Ballet BC dancers Rae Srivastava and Jacalyn Tatro rehearse Frontier. Photo by Michael Slobodian

 

That means a lot coming from Pite, who continues to work with the top dance companies in the world. Before opening night for Ballet BC’s DAWN (a mixed program that includes works by Pierre Pontvianne and Imre and Marne van Opstal), she will have flown to Boston Ballet for the debut of The Seasons’ Canon, the sweeping piece she made for the Paris Opera Ballet. Right after DAWN opens, she heads to NDT in The Hague to create the third installment of a trilogy she’s been working on with acclaimed British theatre artist Simon McBurney, called Figures in Extinction. (The first installment of its exploration of humanity’s impact on the natural world, Figures in Extinction [1.0], received the top prize for a dance production at the 2022 Nederlandse Dansdagen.) All three creations will finally be staged together at NDT in February in a massively anticipated show.

Pite says the latter work is pushing her out of her comfort zone. It is a large-scale collaboration that uses the whole company.

“Simon is very spontaneous,” she says. “He needs people in the room. He needs props. He responds in the moment. So he’s just an incredible improviser. He’s so nimble in his mind, and he’s able to put things together quickly and so beautifully when he’s in the room, in the moment. And I’m somebody who really likes to plan and prepare, and I sometimes don’t do well with that.
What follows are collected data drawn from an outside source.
-- ==== Sys2Proof/Laws/FrameOpsCip.lean ====
section
/-! SUPPORT. What the operations of Machine/OpsCip.lean change at most: one lemma each. -/

namespace Sys2Proof.Machine

set_option linter.unusedTactic false
set_option linter.unreachableTactic false
set_option linter.unusedVariables false

theorem state_onTru_evolves {f : Tru → Tru} {ps : List Part} {s₀ s : State} (hE : Evolves ps s₀ s)
    (h1 : Sub [.trust] ps ∨ (f s.tru) = s.tru)
    (hf : s.tru.fuseSvn ≤ (f s.tru).fuseSvn) :
    Evolves ps s₀ (State.onTru s f) := by
  unfold State.onTru
  repeat' first
    | exact h1 | exact hf
    | with_reducible first
        | exact hE
    | dsimp only
    | with_reducible first
        | apply Evolves.truSet

theorem extend_evolves {i : Nat} {d : Digest} {ps : List Part} {s₀ s : State} (hE : Evolves ps s₀ s)
    (hW : Sub [.trust] ps) :
    Evolves ps s₀ (extend i d s) := by
  unfold extend
  repeat' first
    | exact Sub.of hW rfl | exact .inl (Sub.of hW rfl) | with_reducible exact .inr rfl
    | exact .inr (FencesStay.refl _) | exact .inr (by dsimp only) | exact .inr rfl
    | with_reducible exact (fun h => h : _ = true → _) | (dsimp only; exact (fun h => h : _ = true → _))
    | exact (fun h => h : _ = true → _) | exact rfl | exact Nat.le_refl _
    | with_reducible first
        | exact hE | apply state_onTru_evolves
    | dsimp only

theorem putSegment_evolves {x : CSeg} {ps : List Part} {s₀ s : State} (hE : Evolves ps s₀ s)
    (hW : Sub [.ciphers] ps) :
    Evolves ps s₀ (putSegment s x) := by
  unfold putSegment
  repeat' first
    | exact Sub.of hW rfl | exact .inl (Sub.of hW rfl) | with_reducible exact .inr rfl
    | exact .inr (FencesStay.refl _) | exact .inr (by dsimp only) | exact .inr rfl
    | with_reducible exact (fun h => h : _ = true → _) | (dsimp only; exact (fun h => h : _ = true → _))
    | exact (fun h => h : _ = true → _)
    | with_reducible first
        | exact hE | apply state_onCip_evolves | refine Evolves.ite (fun _ => ?_) (fun _ => ?_)
    | dsimp only | split
    | with_reducible first
        | refine Evolves.fst_of (by assumption) ?_ | refine Evolves.snd_of (by assumption) ?_

theorem dispatchSegs_evolves {id : Nat} {n : Nat} {urgent : Bool} {ps : List Part} {s₀ s : State} (hE : Evolves ps s₀ s)
    (hW : Sub [.ciphers] ps) :
    Evolves ps s₀ (dispatchSegs id n urgent s) := by
  unfold dispatchSegs
  repeat' first
    | exact Sub.of hW rfl | exact .inl (Sub.of hW rfl) | with_reducible exact .inr rfl
    | exact .inr (FencesStay.refl _) | exact .inr (by dsimp only) | exact .inr rfl
    | with_reducible exact (fun h => h : _ = true → _) | (dsimp only; exact (fun h => h : _ = true → _))
    | exact (fun h => h : _ = true → _)
    | with_reducible first
        | exact hE | apply state_onCip_evolves | apply putSegment_evolves | refine Evolves.foldl ?_ ?_
        | refine Evolves.foldl_fst ?_ ?_ | refine Evolves.foldl_snd ?_ ?_ | assumption
    | intro _ | dsimp only

theorem cipherEntry_evolves {i : Nat} {n : Nat} {ps : List Part} {s₀ s : State} (hE : Evolves ps s₀ s)
    (hW : Sub [.commands, .ciphers] ps) :
    Evolves ps s₀ (cipherEntry i n s) := by
  unfold cipherEntry
  repeat' first
    | exact Sub.of hW rfl | exact .inl (Sub.of hW rfl) | with_reducible exact .inr rfl
    | exact .inr (FencesStay.refl _) | exact .inr (by dsimp only) | exact .inr rfl
    | with_reducible exact (fun h => h : _ = true → _) | (dsimp only; exact (fun h => h : _ = true → _))
    | exact (fun h => h : _ = true → _)
    | with_reducible first
        | exact hE | apply state_onCip_evolves | apply dispatchSegs_evolves | apply onEntry_evolves
    | dsimp only

theorem onSlot_evolves {i : Nat} {f : KeySlot → KeySlot} {ps : List Part} {s₀ s : State} (hE : Evolves ps s₀ s)
    (hW : Sub [.keys] ps) :
    Evolves ps s₀ (onSlot i f s) := by
  unfold onSlot
  repeat' first
    | exact Sub.of hW rfl | exact .inl (Sub.of hW rfl) | with_reducible exact .inr rfl
    | exact .inr (FencesStay.refl _) | exact .inr (by dsimp only) | exact .inr rfl
    | with_reducible exact (fun h => h : _ = true → _) | (dsimp only; exact (fun h => h : _ = true → _))
    | exact (fun h => h : _ = true → _)
    | with_reducible first
        | exact hE | apply state_onCip_evolves
    | dsimp only

theorem standCopy_evolves {i : Nat} {b : Bytes} {ps : List Part} {s₀ s : State} (hE : Evolves ps s₀ s)
    (hW : Sub [.keys] ps) :
    Evolves ps s₀ (standCopy i b s) := by
  unfold standCopy
  repeat' first
    | exact Sub.of hW rfl
    | with_reducible first
        | exact hE | apply onSlot_evolves | refine Evolves.ite (fun _ => ?_) (fun _ => ?_)
    | dsimp only | split

theorem randomKey_evolves {n : Nat} {ps : List Part} {s₀ s : State} (hE : Evolves ps s₀ s)
    (hW : Sub [.free] ps) :
    Evolves ps s₀ (randomKey n s).2 := by
  unfold randomKey
  repeat' first
    | exact Sub.of hW rfl
    | with_reducible first
        | exact hE | apply state_drawn_evolves
    | dsimp only

theorem usedGen_evolves {typ : Nat} {page : Nat} {gen : Nat} {ps : List Part} {s₀ s : State} (hE : Evolves ps s₀ s)
    (hW : Sub [.keys] ps) :
    Evolves ps s₀ (usedGen typ page gen s) := by
  unfold usedGen
  repeat' first
    | exact Sub.of hW rfl | exact .inl (Sub.of hW rfl) | with_reducible exact .inr rfl
    | exact .inr (FencesStay.refl _) | exact .inr (by dsimp only) | exact .inr rfl
    | with_reducible exact (fun h => h : _ = true → _) | (dsimp only; exact (fun h => h : _ = true → _))
    | exact (fun h => h : _ = true → _)
    | with_reducible first
        | exact hE | apply state_onCip_evolves | refine Evolves.ite (fun _ => ?_) (fun _ => ?_)
    | dsimp only | split

theorem storeKey_evolves {typ : Nat} {page : Nat} {nsid : Nat} {keyGen : Nat} {oekId : Nat} {key : Bytes} {ps : List Part} {s₀ s : State} (hE : Evolves ps s₀ s)
    (hW : Sub [.keys] ps) :
    Evolves ps s₀ (storeKey typ page nsid keyGen oekId key s).1 := by
  unfold storeKey
  repeat' first
    | exact Sub.of hW rfl | exact .inl (Sub.of hW rfl) | with_reducible exact .inr rfl
    | exact .inr (FencesStay.refl _) | exact .inr (by dsimp only) | exact .inr rfl
    | with_reducible exact (fun h => h : _ = true → _) | (dsimp only; exact (fun h => h : _ = true → _))
    | exact (fun h => h : _ = true → _)
    | with_reducible first
        | exact hE | apply state_onCip_evolves | apply usedGen_evolves
    | dsimp only | split
    | with_reducible first
        | refine Evolves.fst_of (by assumption) ?_ | refine Evolves.snd_of (by assumption) ?_

theorem queueBlob_evolves {b : Bytes} {ps : List Part} {s₀ s : State} (hE : Evolves ps s₀ s)
    (hW : Sub [.keyOrders, .regs, .regCip] ps) :
    Evolves ps s₀ (queueBlob b s) := by
  unfold queueBlob
  repeat' first
    | exact Sub.of hW rfl | exact .inl (Sub.of hW rfl) | with_reducible exact .inr rfl
    | exact .inr (FencesStay.refl _) | exact .inr (by dsimp only) | exact .inr rfl
    | with_reducible exact (fun h => h : _ = true → _) | (dsimp only; exact (fun h => h : _ = true → _))
    | exact (fun h => h : _ = true → _)
    | with_reducible first
        | exact hE | apply state_onCip_evolves | apply state_bump_evolves
        | refine Evolves.ite (fun _ => ?_) (fun _ => ?_)
    | dsimp only | split

theorem escrowKeys_evolves {slots : List Nat} {ps : List Part} {s₀ s : State} (hE : Evolves ps s₀ s)
    (hW : Sub [.events, .counters, .sampling, .keyOrders, .regs, .regCip] ps) :
    Evolves ps s₀ (escrowKeys slots s) := by
  unfold escrowKeys
  repeat' first
    | exact Sub.of hW rfl
    | with_reducible first
        | exact hE | apply queueBlob_evolves | apply emit_evolves | refine Evolves.ite (fun _ => ?_) (fun _ => ?_)
        | refine Evolves.foldl ?_ ?_ | refine Evolves.foldl_fst ?_ ?_ | refine Evolves.foldl_snd ?_ ?_ | assumption
    | intro _ | dsimp only | split
    | with_reducible first
        | refine Evolves.fst_of (by assumption) ?_ | refine Evolves.snd_of (by assumption) ?_

theorem makeDataKey_evolves {nsid : Nat} {ps : List Part} {s₀ s : State} (hE : Evolves ps s₀ s)
    (hW : Sub [.events, .counters, .sampling, .namespaces, .keys, .keyOrders, .regs, .regCip, .free] ps) :
    Evolves ps s₀ (makeDataKey nsid s) := by
  unfold makeDataKey
  repeat' first
    | exact Sub.of hW rfl | exact .inl (Sub.of hW rfl) | with_reducible exact .inr rfl
    | exact .inr (FencesStay.refl _) | exact .inr (by dsimp only) | exact .inr rfl
    | with_reducible exact (fun h => h : _ = true → _) | (dsimp only; exact (fun h => h : _ = true → _))
    | exact (fun h => h : _ = true → _)
    | with_reducible first
        | exact hE | apply randomKey_evolves | apply storeKey_evolves | apply state_onCmd_evolves
        | apply escrowKeys_evolves | apply emit_evolves | refine Evolves.ite (fun _ => ?_) (fun _ => ?_)
    | dsimp only | split
    | with_reducible first
        | refine Evolves.fst_of (by assumption) ?_ | refine Evolves.snd_of (by assumption) ?_

theorem cipRefuse_evolves {code : Nat} {page : Nat} {handle : Nat} {ps : List Part} {s₀ s : State} (hE : Evolves ps s₀ s)
    (hW : Sub [.events, .counters, .sampling, .regs, .regCip] ps) :
    Evolves ps s₀ (cipRefuse code page handle s) := by
  unfold cipRefuse
  repeat' first
    | exact Sub.of hW rfl
    | with_reducible first
        | exact hE | apply state_bump_evolves | apply emit_evolves
    | dsimp only | split
    | with_reducible first
        | refine Evolves.fst_of (by assumption) ?_ | refine Evolves.snd_of (by assumption) ?_

theorem freeKey_evolves {i : Nat} {ps : List Part} {s₀ s : State} (hE : Evolves ps s₀ s)
    (hW : Sub [.keys] ps) :
    Evolves ps s₀ (freeKey i s) := by
  unfold freeKey
  repeat' first
    | exact Sub.of hW rfl | exact .inl (Sub.of hW rfl) | with_reducible exact .inr rfl
    | exact .inr (FencesStay.refl _) | exact .inr (by dsimp only) | exact .inr rfl
    | with_reducible exact (fun h => h : _ = true → _) | (dsimp only; exact (fun h => h : _ = true → _))
    | exact (fun h => h : _ = true → _)
    | with_reducible first
        | exact hE | apply state_onCip_evolves | refine Evolves.ite (fun _ => ?_) (fun _ => ?_)
    | dsimp only | split

theorem cipRun_evolves {r : CipherReq} {ps : List Part} {s₀ s : State} (hE : Evolves ps s₀ s)
    (hW : Sub [.events, .counters, .sampling, .keys, .ciphers, .regs, .regCip] ps) :
    Evolves ps s₀ (cipRun r s).1 := by
  unfold cipRun
  repeat' first
    | exact Sub.of hW rfl | exact .inl (Sub.of hW rfl) | with_reducible exact .inr rfl
    | exact .inr (FencesStay.refl _) | exact .inr (by dsimp only) | exact .inr rfl
    | with_reducible exact (fun h => h : _ = true → _) | (dsimp only; exact (fun h => h : _ = true → _))
    | exact (fun h => h : _ = true → _)
    | with_reducible first
        | exact hE | apply cipRefuse_evolves | apply onSlot_evolves | apply state_onCip_evolves
        | refine Evolves.ite (fun _ => ?_) (fun _ => ?_)
    | dsimp only | split
    | with_reducible first
        | refine Evolves.fst_of (by assumption) ?_ | refine Evolves.snd_of (by assumption) ?_

theorem trustChange_evolves {op : Nat} {arg : Nat} {ps : List Part} {s₀ s : State} (hE : Evolves ps s₀ s)
    (hW : Sub [.events, .counters, .sampling, .trust] ps) :
    Evolves ps s₀ (trustChange op arg s) := by
  unfold trustChange
  repeat' first
    | exact Sub.of hW rfl
    | with_reducible first
        | exact hE | apply emit_evolves | apply extend_evolves
    | dsimp only

theorem dispatchOp_evolves {id : Nat} {ps : List Part} {s₀ s : State} (hE : Evolves ps s₀ s)
    (hW : Sub [.ciphers] ps) :
    Evolves ps s₀ (dispatchOp id s) := by
  unfold dispatchOp
  repeat' first
    | exact Sub.of hW rfl
    | with_reducible first
        | exact hE | apply dispatchSegs_evolves
    | dsimp only

theorem restartOp_evolves {lane : List CSeg} {id : Nat} {ps : List Part} {s₀ s : State} (hE : Evolves ps s₀ s)
    (hW : Sub [.counters, .sampling, .commands, .ciphers] ps) :
    Evolves ps s₀ (restartOp lane s id) := by
  unfold restartOp
  repeat' first
    | exact Sub.of hW rfl | exact .inl (Sub.of hW rfl) | with_reducible exact .inr rfl
    | exact .inr (FencesStay.refl _) | exact .inr (by dsimp only) | exact .inr rfl
    | with_reducible exact (fun h => h : _ = true → _) | (dsimp only; exact (fun h => h : _ = true → _))
    | exact (fun h => h : _ = true → _)
    | with_reducible first
        | exact hE | apply putSegment_evolves | apply redo_evolves | apply dispatchOp_evolves
        | apply state_onCip_evolves | refine Evolves.foldl ?_ ?_ | refine Evolves.foldl_fst ?_ ?_
        | refine Evolves.foldl_snd ?_ ?_ | assumption
    | intro _ | dsimp only | split
    | with_reducible first
        | refine Evolves.fst_of (by assumption) ?_ | refine Evolves.snd_of (by assumption) ?_

theorem sign192_evolves  {ps : List Part} {s₀ s : State} (hE : Evolves ps s₀ s)
    (hW : Sub [.regs, .regTru, .free] ps) :
    Evolves ps s₀ (sign192 s) := by
  unfold sign192
  repeat' first
    | exact Sub.of hW rfl
    | with_reducible first
        | exact hE | apply state_setFld_evolves | apply state_drawn_evolves
    | dsimp only

end Sys2Proof.Machine
end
“So I learned a lot from working with him, and that was the whole idea,” adds Pite, who explains the project has taught her a lot about letting go. “I wanted to discover other ways of working and other ways of thinking. I’m so fortunate to be working on it. Sometimes I think about it and just feel like a bunny in headlights; I can’t believe we’re going to have to make this thing. It feels overwhelming, but it often does. Definitely, I’ll be walking hand in hand with doubt on that one—my constant companion will be there.” 

Clearly, Pite has had years now to wrestle and make peace with the shadows—and now she’s eager to embrace the unknown.